(Stored items)
==========

/-- An instruction that wrote registers, once its PC or its repeat has moved on. -/
theorem wroteRegs_advance {t u : State} (o : CoreOp) {ws : List (BitVec 5 × Word)} {fs : List (BitVec 5 × DWord)}
    {bits : List Nat} (sup : Bool) (pc : Word) (h : t.wroteRegs u ws fs)
    (h5 : ∀ k, k ∉ bits → u.core.psw.getLsbD k = t.core.psw.getLsbD k) :
    t.doneRegs ((u.retire sup pc o.array).advance o) o ws fs bits := by
  obtain ⟨h1, h2, h3, h4⟩ := h
  have hc := advance_core (u.retire sup pc o.array) o
  rw [retire_core] at hc
  have e1 : ((u.retire sup pc o.array).advance o).core.regs = u.core.regs := by rw [hc]
  have e2 : ((u.retire sup pc o.array).advance o).core.fregs = u.core.fregs := by rw [hc]
  have e3 : ((u.retire sup pc o.array).advance o).core.psw = u.core.psw := by rw [hc]
  refine ⟨⟨outsideCore_trans h1 (outsideCore_trans (retire_outside _ _ _ _) (advance_outside _ o)), ?_⟩, ?_, ?_, ?_⟩
  · rw [e1, e2, e3, ← h2]
    exact advance_of_core _ _ o (by rw [retire_core])
  · rw [e1]; exact h3
  · rw [e2]; exact h4
  · rw [e3]; exact h5

theorem stepDone_doneRegs {t u : State} {o : CoreOp} {ws : List (BitVec 5 × Word)} {fs : List (BitVec 5 × DWord)}
    {bits : List Nat} (h : t.doneRegs u o ws fs bits) : t.doneRegs u.stepDone o ws fs bits := by
  obtain ⟨⟨h1, h2⟩, h3⟩ := h
  exact ⟨⟨outsideCore_trans h1 (stepDone_outside u), h2⟩, h3⟩

/-- An instruction that reached the core alone, completed. -/
theorem finish_doneCore {s t u : State} {o : CoreOp} (h : t.outsideCore u) : t.doneCore (s.finish u o) o u.core := by
  have h1 := retire_outside u (s.psw pSUP) s.core.pc o.array
  have h2 := retire_core u (s.psw pSUP) s.core.pc o.array
  unfold State.finish
  generalize u.retire (s.psw pSUP) s.core.pc o.array = v at h1 h2 ⊢
  exact ⟨outsideCore_trans h (outsideCore_trans h1 (outsideCore_trans (advance_outside v o) (stepDone_outside _))),
    advance_of_core v { t with core := u.core } o h2⟩

/-- An instruction that wrote registers, completed. -/
theorem finish_doneRegs {s t u : State} {o : CoreOp} {ws : List (BitVec 5 × Word)} {fs : List (BitVec 5 × DWord)}
    {bits : List Nat} (h : t.wroteRegs u ws fs) (h5 : ∀ k, k ∉ bits → u.core.psw.getLsbD k = t.core.psw.getLsbD k) :
    t.doneRegs (s.finish u o) o ws fs bits := stepDone_doneRegs (wroteRegs_advance o _ _ h h5)

theorem conclude_early (s t : State) (o : CoreOp) (e : Trap) : s.conclude o (.early t e) = .next (s.trapsAt t e) := rfl

/-- A trap after an instruction's result. -/
theorem conclude_late (s u : State) (o : CoreOp) (e : Trap) :
    s.conclude o (.late u e false) =
      .next (((u.retire (s.psw pSUP) s.core.pc o.array).advance o).trapsAfter e s.core.pc) := by
  unfold State.conclude
  simp only [Bool.false_eq_true, if_false, State.trapsAfter, State.resumePc]
  generalize (u.retire (s.psw pSUP) s.core.pc o.array).advance o = v
  cases v.core.rpt <;> rfl

theorem wroteRegs_refl (t : State) : t.wroteRegs t [] [] := ⟨outsideCore_refl t, rfl, fun _ => rfl, fun _ => rfl⟩

theorem setW_reg (s : State) (r : BitVec 5) (v : Word) (p : Nat) :
    Tab.get 0 (s.setW r v).core.regs p = if p ∈ s.dest r then v else Tab.get 0 s.core.regs p := by
  unfold State.setW State.dest
  split
  · simp
  · simp [State.putPhys]

/-- A general register written on top of other writes. -/
theorem wroteRegs_setW {t u : State} {ws : List (BitVec 5 × Word)} {fs : List (BitVec 5 × DWord)} (hc : t.codesClean = true)
    (h : t.wroteRegs u ws fs) (r : BitVec 5) (v : Word) : t.wroteRegs (u.setW r v) (ws ++ [(r, v)]) fs := by
  obtain ⟨h1, h2, h3, h4⟩ := h
  have h0 : t.core.rfErr = [] := by simpa [State.codesClean] using hc
  have hw : u.core.wstate = t.core.wstate := by rw [h2]
  have he : u.core.rfErr = [] := by rw [h2]; exact h0
  have hd : u.dest r = t.dest r := by simp [State.dest, State.cwp, hw]
  refine ⟨outsideCore_trans h1 (setW_outside _ _ _), ?_, fun p => ?_, fun f => ?_⟩
  · rw [setW_eq, setW_rfErr (by simp [State.codesClean, he]), h2]
  · rw [setW_reg, hd, State.wrote, List.foldl_append]
    simp only [List.foldl_cons, List.foldl_nil]
    split
    · rfl
    · exact h3 p
  · rw [setW_eq]; exact h4 f

/-- An F register written on top of other writes. -/
theorem wroteRegs_setF {t u : State} {ws : List (BitVec 5 × Word)} {fs : List (BitVec 5 × DWord)}
    (h : t.wroteRegs u ws fs) (r : BitVec 5) (v : DWord) : t.wroteRegs (u.setF r v) ws (fs ++ [(r, v)]) := by
  obtain ⟨h1, h2, h3, h4⟩ := h
  refine ⟨outsideCore_trans h1 (outsideCore_core u _ _ rfl), ?_, h3, fun f => ?_⟩
  · unfold State.setF; simp only; rw [h2]
  · unfold State.setF State.wroteF
    simp only [Tab.get_put, List.foldl_append, List.foldl_cons, List.foldl_nil]
    split
    · rfl
    · exact h4 f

==========

TASK TO CARRY OUT: Please transcribe exactly the lines above from the line that has "u.core := by" up to and including the line that has "t with core"; no other line belongs in the answer.

RESULT FOR THIS EXERCISE:
theorem finish_doneCore {s t u : State} {o : CoreOp} (h : t.outsideCore u) : t.doneCore (s.finish u o) o u.core := by
  have h1 := retire_outside u (s.psw pSUP) s.core.pc o.array
  have h2 := retire_core u (s.psw pSUP) s.core.pc o.array
  unfold State.finish
  generalize u.retire (s.psw pSUP) s.core.pc o.array = v at h1 h2 ⊢
  exact ⟨outsideCore_trans h (outsideCore_trans h1 (outsideCore_trans (advance_outside v o) (stepDone_outside _))),
    advance_of_core v { t with core := u.core } o h2⟩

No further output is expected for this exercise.